Pamela Sue Kollman, Pingree Cafe Owner and Community Fixture, Dies at 75
Sue Kollman ran the Pingree Community Cafe for years, feeding neighbors and anchoring small-town life in Stutsman County. She died March 14 at 75.

Pamela Sue Kollman, 75, who owned and operated the Pingree Community Cafe for years and became one of the most constant presences in the social life of Stutsman County's small-town corridor, died March 14 in Jamestown.
For Pingree, a small community in the Buchanan area, the cafe was more than a short-order counter. As its owner and operator, Kollman kept the kind of schedule and temperament that turns a rural diner into a town institution: neighbors comparing notes over coffee, intergenerational ties maintained through the lunch hour, and local news circulated long before it reached print. She was described by those who knew her as organized, creative, independently spirited, and reliably ready to help.
Born January 18, 1951, to Arthur and Gertrude (White) McKenzie, she grew up in rural Pingree and graduated from Pingree High School in 1969. She married Ken Kollman in January 1982, and the couple spent 44 years together. She is survived by her children, Jason and Amy Dunwoody, along with grandchildren and great-grandchildren she kept close through baking, crafts, animal care, and the family's annual Easter egg hunts.

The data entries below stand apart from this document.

/-- Below 0x100 with the overlay on, the boot ROM; else NoMapper reads the image byte of the address, MBC1 and MBC3 bank 0 below 0x4000 and the current bank above. Cartridge RAM reads its current bank while enabled and declared and within the bank, else 0xFF with writes discarded. That 0x0000 to 0x3FFF is always bank 0 is the spec's decision D17, that a 2 KB RAM is not mirrored D15, that NoMapper's RAM is always enabled D19, that the first offset past the bank is already out of range D24. (20_memory.md section 1, 21_cartridge_mapper.md section 5, 92_eei_decisions.md D15, 92_eei_decisions.md D17, 92_eei_decisions.md D19, 92_eei_decisions.md D24) -/
def Obligations.CartridgeReads : Prop :=
  ∀ (a : Word) (v : Byte) (s : State),
    let n := a.toNat
    let off := n - 0xA000
    let size := CartRamSize.bankSize s.cfg.cartRamSize
    let opened : Prop := s.cfg.cartRamSize ≠ .none ∧
      (match s.mapper with
        | .noMapper => True
        | .mbc1 r => r.ramEnabled = true
        | .mbc3 r => r.ramEnabled = true)
    (n < 0x100 → s.bootEnabled = true → rawRead a s = Memory.read s.bootRom n) ∧
    (n < 0x4000 → (0x100 ≤ n ∨ s.bootEnabled = false) → rawRead a s = Memory.read s.rom.buf n) ∧
    (0x4000 ≤ n → n < 0x8000 → s.mapper = .noMapper → rawRead a s = Memory.read s.rom.buf n) ∧
    (0x4000 ≤ n → n < 0x8000 → s.mapper ≠ .noMapper →
      rawRead a s = Memory.read s.rom.buf (s.rom.current * 0x4000 + (n - 0x4000))) ∧
    (0xA000 ≤ n → n < 0xC000 → opened → off < size →
      rawRead a s = Memory.read s.cartRam.buf (s.cartRam.current * size + off)) ∧
    (0xA000 ≤ n → n < 0xC000 → ¬(opened ∧ off < size) → rawRead a s = 0xFF ∧ rawWrite a v s = s)

/-- A CPU write to LCDC stores the byte; a falling edge of bit 7 puts the PPU in HBlank at line 0, dot 0 and reloads the budget, a rising edge in OAMScan at line 0, dot 0, neither raising an interrupt. While off, the budget counts down and its expiry pulses blank_frame and reloads it. What the edges do, and that the reload drops the excess, is the spec's decision D25, that the rising edge makes no compare of LY with LYC D33. The pulse as a field of State is the model's (log entry 9, DEDUCED). (61_ppu.md section 2, 92_eei_decisions.md D25, 92_eei_decisions.md D33) -/
def Obligations.LcdSwitch : Prop :=
  (∀ (v : Byte) (s : State),
      let old := s.ppu.lcdc.getLsbD 7
      let new := v.getLsbD 7
      busWrite 0xFF40 v s =
        { s with
          ppu :=
            if old = true ∧ new = false then
              { s.ppu with
                lcdc := v, mode := .hBlank, ly := 0, dot := 0, spriteExtra := 0, lineSprites := [], offBudget := 70224 }
            else if old = false ∧ new = true then
              { s.ppu with lcdc := v, mode := .oamScan, ly := 0, dot := 0, spriteExtra := 0, lineSprites := [] }
            else { s.ppu with lcdc := v } }) ∧
    (∀ (n : Nat) (s : State), s.ppu.lcdc.getLsbD 7 = false →
      ppuAdvance n s =
        if s.ppu.offBudget ≤ n then { s with ppu := { s.ppu with offBudget := 70224 }, blankFrame := true }
        else { s with ppu := { s.ppu with offBudget := s.ppu.offBudget - n } })

/-- Short of the mode's length only the dot moves. At it: OAMScan latches the line's sprites and the penalty and enters PixelPut; PixelPut renders the line, enters HBlank and requests STAT if hblank_int; HBlank moves to the next line, OAMScan (STAT if oam_int) or at line 144 VBlank (VBlank request, STAT if vblank_int); a VBlank line moves on and after 153 wraps to OAMScan of line 0 with frame_valid (STAT if oam_int); each line change compares LY with LYC (STAT if lyc_int). Excess dots carry over. Each clause is a call that makes one transition; several in one call are left to PpuTimeIsAdditive. That the sprites are latched at the first transition is the spec's decision D26, the penalty D27, the compare at line changes alone D33, the carried dots D35. The pulse frame_valid as a field of State is the model's (log entry 9, DEDUCED), and so is the bound of the loop, which no call reaches (log entry 12, DEDUCED). (61_ppu.md section 1, 61_ppu.md section 2, 92_eei_decisions.md D26, 92_eei_decisions.md D27, 92_eei_decisions.md D33, 92_eei_decisions.md D35) -/
def Obligations.PpuModeTransitions : Prop :=
  ∀ (n : Nat) (s : State), s.ppu.lcdc.getLsbD 7 = true →
    let d := s.ppu.dot + n
    let stat (k : Nat) (r : BitVec 5) : BitVec 5 := if s.ppu.statEn.getLsbD k then r ||| 0b00010 else r
    let compare (ly : Byte) (r : BitVec 5) : BitVec 5 := if ly = s.ppu.lyc then stat 3 r else r
    (d < modeLength s.ppu.mode s.ppu.spriteExtra → ppuAdvance n s = { s with ppu := { s.ppu with dot := d } }) ∧
    (s.ppu.mode = .oamScan → 80 ≤ d → d < 80 + 172 →
      ppuAdvance n s =
        { s with
          ppu := { s.ppu with
            dot := d - 80
            mode := .pixelPut
            lineSprites := selectSprites s.ppu.ly.toNat s
            spriteExtra := s.cfg.spritePenaltyDots.val * (selectSprites s.ppu.ly.toNat s).length } }) ∧
    (s.ppu.mode = .pixelPut → 172 + s.ppu.spriteExtra ≤ d → d < 172 + 204 →
      ppuAdvance n s =
        { s with
          ppu := { s.ppu with
            dot := d - (172 + s.ppu.spriteExtra)
            mode := .hBlank
            fb := (renderLine s.ppu.ly.toNat s).ppu.fb }
          ifReg := stat 0 s.ifReg }) ∧
    (s.ppu.mode = .hBlank → s.ppu.ly.toNat < 144 → 204 - s.ppu.spriteExtra ≤ d →
      d < 204 - s.ppu.spriteExtra + 80 →
      let ly := s.ppu.ly + 1
      ppuAdvance n s =
        { s with
          ppu := { s.ppu with
            dot := d - (204 - s.ppu.spriteExtra)
            ly := ly
            spriteExtra := 0
            lineSprites := []
            mode := if ly = 144 then .vBlank else .oamScan }
          ifReg := compare ly (if ly = 144 then stat 1 (s.ifReg ||| 0b00001) else stat 2 s.ifReg) }) ∧
    (s.ppu.mode = .vBlank → s.ppu.ly.toNat < 154 → 456 ≤ d → d < 456 + 80 →
      let ly := if s.ppu.ly = 153 then 0 else s.ppu.ly + 1
      ppuAdvance n s =
        { s with
          ppu := { s.ppu with dot := d - 456, ly := ly, mode := if s.ppu.ly = 153 then .oamScan else .vBlank }
          frameValid := if s.ppu.ly = 153 then true else s.frameValid
          ifReg := compare ly (if s.ppu.ly = 153 then stat 2 s.ifReg else s.ifReg) })

/-- While the PPU is on, in every state whose PPU is in range, advancing by m and then by n equals advancing by m + n: the carried remainder makes mode lengths exact over any number of steps (the spec's decision D35). The bound of the loop, which no call reaches, is the model's (log entry 12, DEDUCED). (61_ppu.md section 1, 92_eei_decisions.md D35) -/
def Obligations.PpuTimeIsAdditive : Prop :=
  ∀ (m n : Nat) (s : State), ppuInRange s → s.ppu.lcdc.getLsbD 7 = true →
    ppuAdvance n (ppuAdvance m s) = ppuAdvance (m + n) s

/-- From dot 0 of OAMScan of a visible line, 456 dots lead to dot 0 of the next line's mode, whatever the sprite count and penalty. From dot 0 of line 0, frame_valid does not pulse before 70224 dots and pulses with them, the PPU back at dot 0 of OAMScan of line 0. Both rest on the spec's decision D35, that the dots left over at a mode change are carried, and take the penalty of D27 for any value of SPRITE_PENALTY_DOTS. The pulse frame_valid as a field of State is the model's (log entry 9, DEDUCED), and so is the bound of the loop, which no call reaches (log entry 12, DEDUCED). (61_ppu.md section 1, 61_ppu.md section 2, 92_eei_decisions.md D35, 92_eei_decisions.md D27) -/
def Obligations.LineAndFrameLength : Prop :=
  ∀ s : State, ppuInRange s → s.ppu.lcdc.getLsbD 7 = true → s.ppu.mode = .oamScan → s.ppu.dot = 0 →
    (let t := ppuAdvance 456 s
     t.ppu.dot = 0 ∧ t.ppu.ly = s.ppu.ly + 1 ∧ t.ppu.mode = (if s.ppu.ly = 143 then .vBlank else .oamScan)) ∧
    (s.ppu.ly = 0 → s.frameValid = false →
      (∀ n < 70224, (ppuAdvance n s).frameValid = false) ∧
      (let t := ppuAdvance 70224 s
       t.frameValid = true ∧ t.ppu.dot = 0 ∧ t.ppu.ly = 0 ∧ t.ppu.mode = .oamScan ∧ t.ifReg.getLsbD 0 = true))

/-- With sprites off nothing is selected. With them on, exactly the entries whose box covers the line are candidates, whatever their X; they are taken in ascending OAM order, at most ten, and one is left out only when ten earlier ones were taken. That X plays no part is the spec's decision D28. (61_ppu.md section 3, 92_eei_decisions.md D28) -/
def Obligations.SpriteSelection : Prop :=
  ∀ (ly : Nat) (s : State),
    let h : Nat := if s.ppu.lcdc.getLsbD 2 then 16 else 8
    let y (i : Nat) : Nat := (Memory.read s.oam (4 * i)).toNat
    let covers (i : Nat) : Prop := y i ≤ ly + 16 ∧ ly + 16 < y i + h
    let sel := selectSprites ly s
    (s.ppu.lcdc.getLsbD 1 = false → sel = []) ∧
    (s.ppu.lcdc.getLsbD 1 = true →
      sel.length ≤ 10 ∧ sel.Pairwise (· < ·) ∧ (∀ i ∈ sel, i < 40 ∧ covers i) ∧
      ∀ i < 40, covers i → i ∉ sel → sel.length = 10 ∧ ∀ j ∈ sel, j < i)

/-- For every line and every state with a canonical framebuffer, the model's renderer equals the loop of the spec: the background pass over the 160 columns, then for each sprite in order and each of its eight columns the write the rule makes (log entry 10, DEDUCED). The sprites are painted in the order of the line's list, or its reverse under OBJ_DRAW_ORDER = descending (the spec's decision D29), from the OAM bytes of the moment, a row outside the sprite skipped (D26) and columns off the screen clipped (D28); the background pass is BackgroundAndWindowPixel's (D31, D32). The output fb at (x, y) has the SHADE_COLOR entry of the shade stored at y * 160 + x. So rendering a line gives its 160 pixels the colours of their final shades and leaves the colour of every pixel of every other line. The table of colours and the row-major order are the spec's decision D30; that shades are stored and the table applied at the output is the model's (log entry 8, DEDUCED), as D30 allows. (61_ppu.md section 4, 61_ppu.md section 5, 00_scope.md section 6, 10_state.md section 6, 92_eei_decisions.md D30, 92_eei_decisions.md D26, 92_eei_decisions.md D28, 92_eei_decisions.md D29, 92_eei_decisions.md D31, 92_eei_decisions.md D32) -/
def Obligations.RenderLineIsTheSpecLoop : Prop :=
  let color (s : State) (shade : BitVec 2) : BitVec 32 :=
    match shade.toNat with
    | 0 => s.cfg.shadeColor.shade0
    | 1 => s.cfg.shadeColor.shade1
    | 2 => s.cfg.shadeColor.shade2
    | _ => s.cfg.shadeColor.shade3
  (∀ (x y : Nat) (s : State), fbPixel x y s = color s (Framebuffer.read s.ppu.fb (y * 160 + x))) ∧
  ∀ (ly : Nat) (s : State), Framebuffer.wf s.ppu.fb →
    renderLine ly s = renderLineByLoops ly s ∧
    ∀ x < 160,
      fbPixel x ly (renderLine ly s) = color s (linePixel x ly s) ∧
      ∀ y : Nat, y ≠ ly → fbPixel x y (renderLine ly s) = fbPixel x y s

/-- With LCDC bit 0 clear the pixel is index 0 and shade 0. Else it is the bit pair of the tile's row and column, the tile taken from the window map where the window covers the pixel and otherwise from the scrolled, wrapping background map, at 0x8000 + 16t or, in signed addressing, at 0x9000 + 16t for t below 128 and 0x8800 + 16(t - 128) above; its shade is BGP's. The window row is ly - WY (decision D31) and bit 0 clear blanks both (D32); that VRAM is one bank is D34. (61_ppu.md section 4, 61_ppu.md section 5, 92_eei_decisions.md D31, 92_eei_decisions.md D32, 92_eei_decisions.md D34) -/
def Obligations.BackgroundAndWindowPixel : Prop :=
  ∀ (x ly : Nat) (s : State), x < 160 → ly < 144 →
    let bit (k : Nat) : Bool := s.ppu.lcdc.getLsbD k
    let wy := s.ppu.wy.toNat
    let wx := s.ppu.wx.toNat
    let inWin : Bool := bit 5 && decide (wy ≤ ly) && decide (wx ≤ x + 7)
    let px := if inWin then x + 7 - wx else (x + s.ppu.scx.toNat) % 256
    let py := if inWin then ly - wy else (ly + s.ppu.scy.toNat) % 256
    let map := if (if inWin then bit 6 else bit 3) then 0x9C00 else 0x9800
    let vram (addr : Nat) : Byte := Memory.read s.vram.buf (addr - 0x8000)
    let t := (vram (map + 32 * (py / 8) + px / 8)).toNat
    let tile := if bit 4 then 0x8000 + 16 * t else if t < 128 then 0x9000 + 16 * t else 0x8800 + 16 * (t - 128)
    let lo := vram (tile + 2 * (py % 8))
    let hi := vram (tile + 2 * (py % 8) + 1)
    let idx := 2 * (hi.getLsbD (7 - px % 8)).toNat + (lo.getLsbD (7 - px % 8)).toNat
    (bit 0 = false → bgWinPixel x ly s = (0, 0)) ∧
    (bit 0 = true → bgWinPixel x ly s = (BitVec.ofNat 2 idx, BitVec.ofNat 2 (s.ppu.bgp.toNat / 4 ^ idx % 4)))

Her civic presence extended well beyond the cafe's walls. Kollman was a member of the Pingree-Buchanan Homemakers Club and participated in rummage sales, bingo nights, and card games, the informal social infrastructure that keeps small communities connected between harvests and holidays. At home, she gardened, crocheted, took long walks, and tended to animals, pursuits that reflected the same practical creativity she brought to running a small business in rural North Dakota.

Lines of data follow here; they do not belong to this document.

/-- The RAM geometry has a bank whenever RAM is declared (R122). -/
theorem cartRam_count_pos {c : CartRamSize} (h : c ≠ .none) : 0 < CartRamSize.bankCount c := by
  cases c <;> simp_all [CartRamSize.bankCount]

/-- Switching the ROM and the RAM bank keeps the storage in order. -/
theorem storageOk_switch {s t : State} (h : storageOk s)
    (hrom : t.rom = s.rom ∨ ∃ n, t.rom = switchBank (romGeom s.cfg) n s.rom)
    (hram : t.cartRam = s.cartRam ∨ (s.cfg.cartRamSize ≠ .none ∧ ∃ n, t.cartRam = switchBank (cartRamGeom s.cfg) n s.cartRam))
    (hboot : t.bootRom = s.bootRom) (hvram : t.vram = s.vram) (hwram : t.wram = s.wram) (hoam : t.oam = s.oam)
    (hhram : t.hram = s.hram) (hfb : t.ppu.fb = s.ppu.fb) (hcfg : t.cfg = s.cfg) : storageOk t := by
  obtain ⟨hwf, hin, hrb, hv, hw, hr⟩ := h
  have hbuf : t.rom.buf = s.rom.buf := by rcases hrom with e | ⟨n, e⟩ <;> simp [e]
  have hcur : t.rom.current < s.cfg.romBankCount := by
    rcases hrom with e | ⟨n, e⟩ <;> rw [e]
    · exact hrb
    · exact Nat.mod_lt _ (by simp only [romGeom]; omega)
  have hrbuf : t.cartRam.buf = s.cartRam.buf := by rcases hram with e | ⟨_, n, e⟩ <;> simp [e]
  have hrcur : s.cfg.cartRamSize ≠ .none → t.cartRam.current < CartRamSize.bankCount s.cfg.cartRamSize := fun hc => by
    rcases hram with e | ⟨_, n, e⟩ <;> rw [e]
    · exact hr hc
    · exact Nat.mod_lt _ (cartRam_count_pos hc)
  refine ⟨?_, ?_, ?_⟩
  · simpa only [memoriesWf, hbuf, hboot, hvram, hrbuf, hwram, hoam, hhram, hfb] using hwf
  · simpa only [memoriesWithin, hbuf, hboot, hvram, hrbuf, hwram, hoam, hhram, hfb, hcfg] using hin
  · simp only [banksInRange, hcfg, hvram, hwram]
    exact ⟨hcur, hv, hw, hrcur⟩

theorem mbc1UpdateBanks_storageOk (r : Mbc1) (s : State) (h : storageOk s) : storageOk (mbc1UpdateBanks r s) := by
  refine storageOk_switch h (.inr ⟨_, rfl⟩) ?_ rfl rfl rfl rfl rfl rfl rfl
  by_cases hc : s.cfg.cartRamSize = .none
  · exact .inl (by simp [mbc1UpdateBanks, hc])
  · exact .inr ⟨hc, _, by simp only [mbc1UpdateBanks, if_neg hc]; rfl⟩

theorem mapperWriteRom_storageOk (n : Nat) (v : Byte) (s : State) (h : storageOk s) :
    storageOk (mapperWriteRom n v s) := by
  unfold mapperWriteRom
  split
  · exact h
  · unfold mbc1Write
    split
    · exact storageOk_congr h rfl rfl rfl rfl rfl rfl rfl rfl rfl
    · split
      · exact mbc1UpdateBanks_storageOk _ s h
      · split <;> exact mbc1UpdateBanks_storageOk _ s h
  · unfold mbc3Write
    split
    · exact storageOk_congr h rfl rfl rfl rfl rfl rfl rfl rfl rfl
    · split
      · exact storageOk_switch h (.inr ⟨_, rfl⟩) (.inl rfl) rfl rfl rfl rfl rfl rfl rfl
      · split
        · refine storageOk_switch h (.inl rfl) ?_ rfl rfl rfl rfl rfl rfl rfl
          by_cases hc : s.cfg.cartRamSize = .none
          · exact .inl (by simp [hc])
          · exact .inr ⟨hc, _, by simp only [if_neg hc]; rfl⟩
        · exact h

theorem mapperWriteRam_storageOk (off : Nat) (v : Byte) (s : State) (h : storageOk s) :
    storageOk (mapperWriteRam off v s) := by
  unfold mapperWriteRam
  split
  · rename_i hopen
    have hc : s.cfg.cartRamSize ≠ .none := by
      simp only [cartRamOpen, Bool.and_eq_true, bne_iff_ne] at hopen; exact hopen.2
    obtain ⟨⟨w1, w2, w3, w4, w5⟩, ⟨ir, ib, i1, i2, i3⟩, b1, b2, b3, b4⟩ := h
    exact ⟨⟨w1, w2, w3, bankWrite_wf _ _ _ _ w4, w5⟩,
      ⟨ir, ib, i1, bankWrite_within (cartRamGeom s.cfg) _ _ _ (b4 hc) i2, i3⟩, b1, b2, b3, fun hc => by simpa using b4 hc⟩
  · exact h

/-- No write to an I/O register touches the storage, nor the framebuffer. -/
theorem writeIo_storageOk (r : IoReg) (v : Byte) (s : State) (h : storageOk s) : storageOk (writeIo r v s) := by
  cases r
  all_goals first
    | exact h
    | exact storageOk_congr h rfl rfl rfl rfl rfl rfl rfl rfl rfl
    | (refine storageOk_congr h ?_ ?_ ?_ ?_ ?_ ?_ ?_ ?_ ?_ <;> (simp only [writeIo, writeLcdc]; repeat' (first | rfl | split)))

/-- The offset a region gives lies within its storage (spec/20_memory.md R70). -/
theorem regionOf_bounds (a : Word) :
    match regionOf a with
    | .rom n => n = a.toNat ∧ n < 0x8000
    | .vram off => a.toNat = 0x8000 + off ∧ off < 0x2000
    | .cartRam off => a.toNat = 0xA000 + off ∧ off < 0x2000
    | .wram off => (a.toNat = 0xC000 + off ∨ a.toNat = 0xE000 + off ∧ off < 0x1E00) ∧ off < 0x2000
    | .oam off => a.toNat = 0xFE00 + off ∧ off < 160
    | .io r => 0xFF00 ≤ a.toNat ∧ a.toNat < 0xFF80 ∧ ioRegAt (a.toNat - 0xFF00) = some r
    | .hram off => a.toNat = 0xFF80 + off ∧ off < 127
    | .ie => a = 0xFFFF
    | .notCovered => 0xFEA0 ≤ a.toNat ∧ a.toNat < 0xFF80 := by
  have ha := a.isLt
  unfold regionOf
  simp only []
  by_cases h1 : a.toNat < 0x8000
  · simp [h1]
  by_cases h2 : a.toNat < 0xA000
  · simp [h1, h2]; omega
  by_cases h3 : a.toNat < 0xC000
  · simp [h1, h2, h3]; omega
  by_cases h4 : a.toNat < 0xE000
  · simp [h1, h2, h3, h4]; omega
  by_cases h5 : a.toNat < 0xFE00
  · simp [h1, h2, h3, h4, h5]; omega
  by_cases h6 : a.toNat < 0xFEA0
  · simp [h1, h2, h3, h4, h5, h6]; omega
  by_cases h7 : a.toNat < 0xFF00
  · simp [h1, h2, h3, h4, h5, h6, h7]; omega
  by_cases h8 : a.toNat < 0xFF80
  · simp only [h1, h2, h3, h4, h5, h6, h7, h8, if_true, if_false]
    cases hio : ioRegAt (a.toNat - 0xFF00) <;> simp <;> omega
  by_cases h9 : a.toNat < 0xFFFF
  · simp [h1, h2, h3, h4, h5, h6, h7, h8, h9]; omega
  · simp [h1, h2, h3, h4, h5, h6, h7, h8, h9]
    apply BitVec.eq_of_toNat_eq; simp; omega

/-- A write anywhere keeps the storage in order, with or without the lockouts. -/
theorem decodeWrite_storageOk (k : Bool) (a : Word) (v : Byte) (s : State) (h : storageOk s) :
    storageOk (decodeWrite k a v s) := by
  have hb := regionOf_bounds a
  have h' := h
  obtain ⟨⟨w1, w2, w3, w4, w5, w6, w7, w8⟩, ⟨ir, ib, i1, i2, i3, i4, i5, i6⟩, b1, b2, b3, b4⟩ := h'
  unfold decodeWrite
  split <;> rename_i hr <;> simp only [hr] at hb
  · exact mapperWriteRom_storageOk _ _ _ h
  · split
    · exact h
    · refine ⟨⟨w1, w2, bankWrite_wf _ _ _ _ w3, w4, w5, w6, w7, w8⟩, ⟨ir, ib, ?_, i2, i3, i4, i5, i6⟩, b1, by simpa using b2, b3, b4⟩
      simpa [vramGeom] using bankWrite_within vramGeom _ v s.vram (by simp [vramGeom, b2]) (by simpa [vramGeom] using i1)
  · exact mapperWriteRam_storageOk _ _ _ h
  · refine ⟨⟨w1, w2, w3, w4, bankWrite_wf _ _ _ _ w5, w6, w7, w8⟩, ⟨ir, ib, i1, i2, ?_, i4, i5, i6⟩, b1, b2, by simpa using b3, b4⟩
    simpa [wramGeom] using bankWrite_within wramGeom _ v s.wram (by simp [wramGeom, b3]) (by simpa [wramGeom] using i3)
  · split
    · exact h
    · exact ⟨⟨w1, w2, w3, w4, w5, Memory.write_wf _ _ _ w6, w7, w8⟩,
        ⟨ir, ib, i1, i2, i3, Memory.write_within _ _ _ _ hb.2 i4, i5, i6⟩, b1, b2, b3, b4⟩
  · exact writeIo_storageOk _ _ _ h
  · exact ⟨⟨w1, w2, w3, w4, w5, w6, Memory.write_wf _ _ _ w7, w8⟩,
        ⟨ir, ib, i1, i2, i3, i4, Memory.write_within _ _ _ _ hb.2 i5, i6⟩, b1, b2, b3, b4⟩
  · exact storageOk_congr h rfl rfl rfl rfl rfl rfl rfl rfl rfl
  · exact h

theorem busWrite_storageOk (a : Word) (v : Byte) (s : State) (h : storageOk s) : storageOk (busWrite a v s) := by
  unfold busWrite
  split
  · exact h
  · exact decodeWrite_storageOk _ _ _ _ h

theorem memWrite_storageOk (a : Word) (v : Byte) (s : State) (h : storageOk s) : storageOk (memWrite a v s) :=
  busWrite_storageOk _ _ _ (storageOk_congr h rfl rfl rfl rfl rfl rfl rfl rfl rfl)

/-- What a CPU read returns does not depend on the registers, PC, SP, the control bits or the cycle count. -/
theorem busRead_cpu (a : Word) (s : State) (regs : Regs) (pc sp : Word) (ime imeP halted : Bool) (n : Nat) :
    busRead a { s with regs := regs, pc := pc, sp := sp, ime := ime, imePending := imeP, halted := halted, stepCycles := n } =
      busRead a s := rfl

@[simp] theorem busRead_tick (a : Word) (n : Nat) (s : State) : busRead a (tick n s) = busRead a s := rfl

@[simp] theorem rawRead_tick (a : Word) (n : Nat) (s : State) : rawRead a (tick n s) = rawRead a s := rfl

@[simp] theorem rawRead_writeReg8 (a : Word) (r : Reg8) (v : Byte) (s : State) :
    rawRead a (writeReg8 r v s) = rawRead a s := by cases r <;> rfl

@[simp] theorem rawRead_writeReg16 (a : Word) (r : Reg16) (v : Word) (s : State) :
    rawRead a (writeReg16 r v s) = rawRead a s := by cases r <;> rfl

@[simp] theorem rawRead_writeStackReg (a : Word) (r : StackReg) (v : Word) (s : State) :
    rawRead a (writeStackReg r v s) = rawRead a s := by cases r <;> rfl

@[simp] theorem rawRead_setFlags (a : Word) (w : FlagWrite) (s : State) : rawRead a (setFlags w s) = rawRead a s := rfl

/-- A CPU read is the raw read wherever neither DMA nor the PPU hides the byte (spec/20_memory.md R72, R95). -/
theorem busRead_eq_rawRead (a : Word) (s : State) (hd : dmaMasks a s = false) (hv : vramLocked s = false)
    (ho : oamLocked s = false) : busRead a s = rawRead a s := by
  simp only [busRead, hd, rawRead, decodeRead, hv, ho, Bool.and_false, Bool.false_eq_true, if_false]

The Jamestown Sun published her obituary on March 27. Condolences can be shared through the paper's obituary portal.
Rural communities lose something difficult to name when a cafe owner goes: the person who knew your regular order, who noticed which neighbors hadn't been in lately, who held the room together without making a production of it. Kollman did that for Pingree for years, and her absence will register in the daily life of everyone who walked through that door.